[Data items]
-- ==== Sys2Proof/Certificates/Slice0/Obligations.lean ====
section
/-! DEFINITION. The statements about the model, each from the numbered rules of spec/ that its docstring names. -/

open Sys2Proof Sys2Proof.Machine

/-! ### Fetch, decode and encode -/

/-- 20_memory.md R52, 43_cpu_cycle.md R235: a tick runs the instruction decoded from the word at the PC, or stops at the fetch. -/
def Obligations.StepRunsDecodedInstruction : Prop :=
  ∀ s : State,
    (s.unset.pc = true → step s = .fault (.readUninit .pc)) ∧
    (s.unset.pc = false → Memory.lookup s.rom s.pc.toNat = none → step s = .fault (.fetchUnloaded s.pc)) ∧
    ∀ w, s.unset.pc = false → Memory.lookup s.rom s.pc.toNat = some w → step s = exec (decode s.params w) s

/-- Log entry 8: a word placed by `withFetchWord` is the one the next tick runs, and nothing but the instruction memory and
the PC's mark differs from the state it was placed in. -/
def Obligations.PlacedWordRunsNext : Prop :=
  ∀ (s : State) (w : Nat),
    step (s.withFetchWord 16 w) = exec (decode s.params (BitVec.ofNat 16 w)) (s.withFetchWord 16 w) ∧
    (s.withFetchWord 16 w).unset = { s.unset with pc := false } ∧
    { s.withFetchWord 16 w with rom := s.rom, unset := s.unset } = s ∧
    ∀ k, k ≠ s.pc.toNat → Memory.lookup (s.withFetchWord 16 w).rom k = Memory.lookup s.rom k

/-- Words written out in the rules of spec/ (R104, R260, R271, R280, R299, R316, R322, R341, R344, R349, R351) and what they
stand for. -/
def Obligations.SampleWordsDecode : Prop :=
  let std := Params.default
  let ext := { Params.default with variant := .extended }
  let ext5 := { Params.default with variant := .extended, extSelBLo := .five }
  let noDest : Dest := ⟨false, false, false⟩
  let noJump : Jump := ⟨false, false, false⟩
  decode std 0x0005#16 = .atValue 5#15 ∧
    decode std 0xEA80#16 = .zero 0b11#2 noDest noJump ∧
    decode std 0xEA87#16 = .zero 0b11#2 noDest ⟨true, true, true⟩ ∧
    decode std 0xE7C8#16 = .incD 0b11#2 ⟨false, false, true⟩ noJump ∧
    decode std 0xE7E8#16 = .incD 0b11#2 ⟨true, false, true⟩ noJump ∧
    decode std 0xE301#16 = .copyD 0b11#2 noDest ⟨false, false, true⟩ ∧
    decode std 0xE040#16 = .aluA000001 0b11#2 noDest noJump ∧
    decode std 0xFA80#16 = .aluM101010 0b11#2 noDest noJump ∧
    decode ext 0x8010#16 = .mulDA 0#6 ⟨false, true, false⟩ noJump ∧
    decode ext 0xC010#16 = .mulDAAlias 0#6 ⟨false, true, false⟩ noJump ∧
    decode ext 0xBC10#16 = .shlD true 0#4 ⟨false, true, false⟩ noJump ∧
    decode ext5 0xB000#16 = .shlMLo5 0#5 noDest noJump ∧
    .destM 0b11#2 false 0b011111#6 noJump ∈ readings std 0xE7C8#16 ∧
    .jumpJGT 0b11#2 false 0b001100#6 noDest ∈ readings std 0xE301#16 ∧
    .standardPath false 0b000010#6 ⟨false, true, false⟩ noJump ∈ readings ext 0xE090#16

/-- 30_encoding.md R92 to R102: decoding the word of a primary instruction gives the instruction back, every operand at every
value. The rows that are not primary are in `EveryRowIsAReading` (log entry 9). -/
def Obligations.DecodeOfEncode : Prop :=
  ∀ (p : Params) (i : Instr), i.wellFormed p = true → i.primary = true → decode p (encode i) = i

/-- 30_encoding.md R103: every one of the 2^16 words is an instruction of the machine, and encoding it gives the word back. -/
def Obligations.EncodeOfDecode : Prop :=
  ∀ (p : Params) (w : Word),
    encode (decode p w) = w ∧ (decode p w).wellFormed p = true ∧ (decode p w).primary = true

/-- Log entry 9: every row a machine has is a reading of its own word, and all readings of one word do the same. -/
def Obligations.EveryRowIsAReading : Prop :=
  (∀ (p : Params) (i : Instr), i.wellFormed p = true → i ∈ readings p (encode i)) ∧
    ∀ (p : Params) (w : Word) (i : Instr), i ∈ readings p w →
      encode i = w ∧ i.wellFormed p = true ∧ ∀ s : State, exec i s = exec (decode p w) s

/-- 30_encoding.md R98: on the Standard variant the effect of a C-instruction does not depend on bits 14 and 13. -/
def Obligations.StandardIgnoresBits14And13 : Prop :=
  ∀ (s : State) (w w' : Word), s.params.variant = .standard → w.getLsbD 15 = true →
    (∀ i, i ≠ 13 → i ≠ 14 → w'.getLsbD i = w.getLsbD i) →
    exec (decode s.params w') s = exec (decode s.params w) s

/-- 47_extended.md R340: a word with bits 14 and 13 set behaves the same in both variants. -/
def Obligations.SameInBothVariants : Prop :=
  ∀ (s : State) (w : Word), w.getLsbD 15 = true → fieldE w = 0b11#2 →
    let s1 := { s with params := { s.params with variant := .standard } }
    let s2 := { s with params := { s.params with variant := .extended } }
    (∀ r, exec (decode s1.params w) s1 = .fault r ↔ exec (decode s2.params w) s2 = .fault r) ∧
      ∀ t, exec (decode s1.params w) s1 = .next t →
        exec (decode s2.params w) s2 = .next { t with params := s2.params }

/-! ### The function units -/

/-- 42_alu.md R198: the closed form of each of the 64 codes. -/
def Obligations.AluClosedForms : Prop :=
  ∀ x y : Word,
    aluOut x y 0b000000#6 = x &&& y ∧
    aluOut x y 0b000001#6 = ~~~(x &&& y) ∧
    aluOut x y 0b000010#6 = x + y ∧
    aluOut x y 0b000011#6 = -x - y - 1#16 ∧
    aluOut x y 0b000100#6 = x &&& ~~~y ∧
    aluOut x y 0b000101#6 = ~~~x ||| y ∧
    aluOut x y 0b000110#6 = x - y - 1#16 ∧
    aluOut x y 0b000111#6 = y - x ∧
    aluOut x y 0b001000#6 = 0#16 ∧
    aluOut x y 0b001001#6 = -1#16 ∧
    aluOut x y 0b001010#6 = x ∧
    aluOut x y 0b001011#6 = ~~~x ∧
    aluOut x y 0b001100#6 = x ∧
    aluOut x y 0b001101#6 = ~~~x ∧
    aluOut x y 0b001110#6 = x - 1#16 ∧
    aluOut x y 0b001111#6 = -x ∧
    aluOut x y 0b010000#6 = ~~~x &&& y ∧
    aluOut x y 0b010001#6 = x ||| ~~~y ∧
    aluOut x y 0b010010#6 = y - x - 1#16 ∧
    aluOut x y 0b010011#6 = x - y ∧
    aluOut x y 0b010100#6 = ~~~(x ||| y) ∧
    aluOut x y 0b010101#6 = x ||| y ∧
    aluOut x y 0b010110#6 = -x - y - 2#16 ∧
    aluOut x y 0b010111#6 = x + y + 1#16 ∧
    aluOut x y 0b011000#6 = 0#16 ∧
    aluOut x y 0b011001#6 = -1#16 ∧
    aluOut x y 0b011010#6 = ~~~x ∧
    aluOut x y 0b011011#6 = x ∧
    aluOut x y 0b011100#6 = ~~~x ∧
    aluOut x y 0b011101#6 = x ∧
    aluOut x y 0b011110#6 = -x - 2#16 ∧
    aluOut x y 0b011111#6 = x + 1#16 ∧
    aluOut x y 0b100000#6 = 0#16 ∧
    aluOut x y 0b100001#6 = -1#16 ∧
    aluOut x y 0b100010#6 = y ∧
    aluOut x y 0b100011#6 = ~~~y ∧
    aluOut x y 0b100100#6 = 0#16 ∧
    aluOut x y 0b100101#6 = -1#16 ∧
    aluOut x y 0b100110#6 = ~~~y ∧
    aluOut x y 0b100111#6 = y ∧
    aluOut x y 0b101000#6 = 0#16 ∧
    aluOut x y 0b101001#6 = -1#16 ∧
    aluOut x y 0b101010#6 = 0#16 ∧
    aluOut x y 0b101011#6 = -1#16 ∧
    aluOut x y 0b101100#6 = 0#16 ∧
    aluOut x y 0b101101#6 = -1#16 ∧
    aluOut x y 0b101110#6 = -1#16 ∧
    aluOut x y 0b101111#6 = 0#16 ∧
    aluOut x y 0b110000#6 = y ∧
    aluOut x y 0b110001#6 = ~~~y ∧
    aluOut x y 0b110010#6 = y - 1#16 ∧
    aluOut x y 0b110011#6 = -y ∧
    aluOut x y 0b110100#6 = ~~~y ∧
    aluOut x y 0b110101#6 = y ∧
    aluOut x y 0b110110#6 = -y - 2#16 ∧
    aluOut x y 0b110111#6 = y + 1#16 ∧
    aluOut x y 0b111000#6 = 0#16 ∧
    aluOut x y 0b111001#6 = -1#16 ∧
    aluOut x y 0b111010#6 = -1#16 ∧
    aluOut x y 0b111011#6 = 0#16 ∧
    aluOut x y 0b111100#6 = -1#16 ∧
    aluOut x y 0b111101#6 = 0#16 ∧
    aluOut x y 0b111110#6 = -2#16 ∧
    aluOut x y 0b111111#6 = 1#16

/-- 42_alu.md R195, R196, R199: the two flags and `pos` as conditions on the signed result, exactly one of the three holding;
and the ALU's flags are those of its result. -/
def Obligations.FlagLaws : Prop :=
  (∀ out : Word,
    (flagZr out = true ↔ out = 0#16) ∧ (flagNg out = true ↔ out.toInt < 0) ∧ (flagPos out = true ↔ 0 < out.toInt) ∧
      (flagNg out).toNat + (flagZr out).toNat + (flagPos out).toNat = 1) ∧
    ∀ (x y : Word) (c : BitVec 6),
      (alu x y c).zr = decide ((alu x y c).out = 0#16) ∧ (alu x y c).ng = (alu x y c).out.getLsbD 15

/-- 42_alu.md R201, R202, R204, R205: the Extended ALU by its two selectors, `a` and the six ALU bits written as the bits of
the 9-bit code. -/
def Obligations.ExtendedAluByCase : Prop :=
  ∀ (p : Params) (x y : Word) (selA : BitVec 2) (a : Bool) (c : BitVec 6),
    let ext : BitVec 9 := selA ++ BitVec.ofBool a ++ c
    let operandIsX := if p.extSelBLo = .four then c.getLsbD 4 else c.getLsbD 5
    let left := if p.extSelBLo = .four then c.getLsbD 5 else a
    (selA = 0b00#2 ∨ selA = 0b10#2 → (extAlu p x y ext).out = x * y) ∧
      (selA = 0b01#2 → (extAlu p x y ext).out =
        if left then shiftLeft p.aslKeepsSign (if operandIsX then x else y)
        else (if operandIsX then x else y).sshiftRight 1) ∧
      (selA = 0b11#2 → extAlu p x y ext = alu x y c) ∧
      ((extAlu p x y ext).zr = true ↔ (extAlu p x y ext).out = 0#16) ∧
      ((extAlu p x y ext).ng = true ↔ (extAlu p x y ext).out.toInt < 0)

/-- 43_cpu_cycle.md R236: the table of the values an instruction needs; the result depends on no other value. -/
def Obligations.NeedsTable : Prop :=
  ∀ (p : Params) (f : CFields),
    (p.variant = .standard ∨ f.e = 0b11#2 → needsX p f = !f.c.getLsbD 5 ∧ needsY p f = !f.c.getLsbD 3) ∧
      (p.variant = .extended → f.e = 0b00#2 ∨ f.e = 0b10#2 → needsX p f = true ∧ needsY p f = true) ∧
      (p.variant = .extended → f.e = 0b01#2 →
        let selB0 := if p.extSelBLo = .four then f.c.getLsbD 4 else f.c.getLsbD 5
        needsX p f = selB0 ∧ needsY p f = !selB0) ∧
      ∀ x x' y y' : Word, (needsX p f = true → x = x') → (needsY p f = true → y = y') →
        functionUnit p f x y = functionUnit p f x' y'

/-! ### What each instruction does -/

/-- 44_a_instruction.md R260: `@v`, where the PC holds a value (elsewhere `NoValueInPcFaults`). -/
def Obligations.LiteralLoadsA : Prop :=
  ∀ (v : BitVec 15) (s : State),
    s.unset.pc = false → exec (.atValue v) s = .next { s with
      a := v.setWidth 16
      unset := { s.unset with a := false }
      pc := if s.resetNow then 0#15 else s.pc + 1#15
      resetIn := s.resetIn.tail }

/-- Log entry 13 (the model's reading of 43_cpu_cycle.md R235): every instruction executed where the PC holds no value faults. -/
def Obligations.NoValueInPcFaults : Prop :=
  ∀ (i : Instr) (s : State), s.unset.pc = true → exec i s = .fault (.readUninit .pc)

/-- 45_c_compute.md R271 to R273: the computations `0`, `1` and `-1` need no value. That a jump
overridden by `reset` needs no value in A is the model's reading (log entry 18, DEDUCED), not the words of these rules. -/
def Obligations.ConstantComputations : Prop :=
  ∀ (s : State) (e : BitVec 2) (d : Dest) (j : Jump), s.unset.pc = false → s.standardPath e →
    Commits (.zero e d j) d j 0x0000#16 s s ∧
    Commits (.one e d j) d j 0x0001#16 s s ∧
    Commits (.negOne e d j) d j 0xFFFF#16 s s
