-- `@5` and `@32767` (R107, 95_test_vectors.md V8)
theorem test_decode_literal : agree std [(0b0000000000000101#16, .atValue 5), (0x7FFF#16, .atValue 32767)] := by decide

-- the canonical words of R99
theorem test_decode_named_0 : agree std
  [(0xEA80#16, .zero 3 d0 j0),
   (0xEFC0#16, .one 3 d0 j0),
   (0xEE80#16, .negOne 3 d0 j0),
   (0xE300#16, .copyD 3 d0 j0),
   (0xEC00#16, .copyA 3 d0 j0),
   (0xE340#16, .notD 3 d0 j0),
   (0xEC40#16, .notA 3 d0 j0),
   (0xE3C0#16, .negD 3 d0 j0),
   (0xECC0#16, .negA 3 d0 j0),
   (0xE7C0#16, .incD 3 d0 j0),
   (0xEDC0#16, .incA 3 d0 j0),
   (0xE380#16, .decD 3 d0 j0),
   (0xEC80#16, .decA 3 d0 j0),
   (0xE080#16, .addDA 3 d0 j0)] := by
  decide

theorem test_decode_named_1 : agree std
  [(0xE4C0#16, .subDA 3 d0 j0),
   (0xE1C0#16, .subAD 3 d0 j0),
   (0xE000#16, .andDA 3 d0 j0),
   (0xE540#16, .orDA 3 d0 j0),
   (0xFC00#16, .copyM 3 d0 j0),
   (0xFC40#16, .notM 3 d0 j0),
   (0xFCC0#16, .negM 3 d0 j0),
   (0xFDC0#16, .incM 3 d0 j0),
   (0xFC80#16, .decM 3 d0 j0),
   (0xF080#16, .addDM 3 d0 j0),
   (0xF4C0#16, .subDM 3 d0 j0),
   (0xF1C0#16, .subMD 3 d0 j0),
   (0xF000#16, .andDM 3 d0 j0),
   (0xF540#16, .orDM 3 d0 j0)] := by
  decide

-- the unnamed codes of R299: `1 11 a cccccc 000 000`
theorem test_decode_unnamed_0 : agree std
  [(0b1110000001000000#16, .aluA000001 3 d0 j0),
   (0b1110000011000000#16, .aluA000011 3 d0 j0),
   (0b1110000100000000#16, .aluA000100 3 d0 j0),
   (0b1110000101000000#16, .aluA000101 3 d0 j0),
   (0b1110000110000000#16, .aluA000110 3 d0 j0),
   (0b1110001000000000#16, .aluA001000 3 d0 j0),
   (0b1110001001000000#16, .aluA001001 3 d0 j0),
   (0b1110001010000000#16, .aluA001010 3 d0 j0),
   (0b1110001011000000#16, .aluA001011 3 d0 j0),
   (0b1110010000000000#16, .aluA010000 3 d0 j0),
   (0b1110010001000000#16, .aluA010001 3 d0 j0),
   (0b1110010010000000#16, .aluA010010 3 d0 j0),
   (0b1110010100000000#16, .aluA010100 3 d0 j0),
   (0b1110010110000000#16, .aluA010110 3 d0 j0),
   (0b1110010111000000#16, .aluA010111 3 d0 j0),
   (0b1110011000000000#16, .aluA011000 3 d0 j0),
   (0b1110011001000000#16, .aluA011001 3 d0 j0),
   (0b1110011010000000#16, .aluA011010 3 d0 j0),
   (0b1110011011000000#16, .aluA011011 3 d0 j0),
   (0b1110011100000000#16, .aluA011100 3 d0 j0)] := by
  decide

theorem test_decode_unnamed_1 : agree std
  [(0b1110011101000000#16, .aluA011101 3 d0 j0),
   (0b1110011110000000#16, .aluA011110 3 d0 j0),
   (0b1110100000000000#16, .aluA100000 3 d0 j0),
   (0b1110100001000000#16, .aluA100001 3 d0 j0),
   (0b1110100010000000#16, .aluA100010 3 d0 j0),
   (0b1110100011000000#16, .aluA100011 3 d0 j0),
   (0b1110100100000000#16, .aluA100100 3 d0 j0),
   (0b1110100101000000#16, .aluA100101 3 d0 j0),
   (0b1110100110000000#16, .aluA100110 3 d0 j0),
   (0b1110100111000000#16, .aluA100111 3 d0 j0),
   (0b1110101000000000#16, .aluA101000 3 d0 j0),
   (0b1110101001000000#16, .aluA101001 3 d0 j0),
   (0b1110101011000000#16, .aluA101011 3 d0 j0),
   (0b1110101100000000#16, .aluA101100 3 d0 j0),
   (0b1110101101000000#16, .aluA101101 3 d0 j0),
   (0b1110101110000000#16, .aluA101110 3 d0 j0),
   (0b1110101111000000#16, .aluA101111 3 d0 j0),
   (0b1110110100000000#16, .aluA110100 3 d0 j0),
   (0b1110110101000000#16, .aluA110101 3 d0 j0),
   (0b1110110110000000#16, .aluA110110 3 d0 j0)] := by
  decide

→ Work instruction
All lines above from the line with "(0xEC00#16, .copyA 3" through the line with "(0xF080#16, .addDM 3", both included, are to be set down exactly, with nothing else.

→ Output of the exercise
   (0xEC00#16, .copyA 3 d0 j0),
   (0xE340#16, .notD 3 d0 j0),
   (0xEC40#16, .notA 3 d0 j0),
   (0xE3C0#16, .negD 3 d0 j0),
   (0xECC0#16, .negA 3 d0 j0),
   (0xE7C0#16, .incD 3 d0 j0),
   (0xEDC0#16, .incA 3 d0 j0),
   (0xE380#16, .decD 3 d0 j0),
   (0xEC80#16, .decA 3 d0 j0),
   (0xE080#16, .addDA 3 d0 j0)] := by
  decide

theorem test_decode_named_1 : agree std
  [(0xE4C0#16, .subDA 3 d0 j0),
   (0xE1C0#16, .subAD 3 d0 j0),
   (0xE000#16, .andDA 3 d0 j0),
   (0xE540#16, .orDA 3 d0 j0),
   (0xFC00#16, .copyM 3 d0 j0),
   (0xFC40#16, .notM 3 d0 j0),
   (0xFCC0#16, .negM 3 d0 j0),
   (0xFDC0#16, .incM 3 d0 j0),
   (0xFC80#16, .decM 3 d0 j0),
   (0xF080#16, .addDM 3 d0 j0),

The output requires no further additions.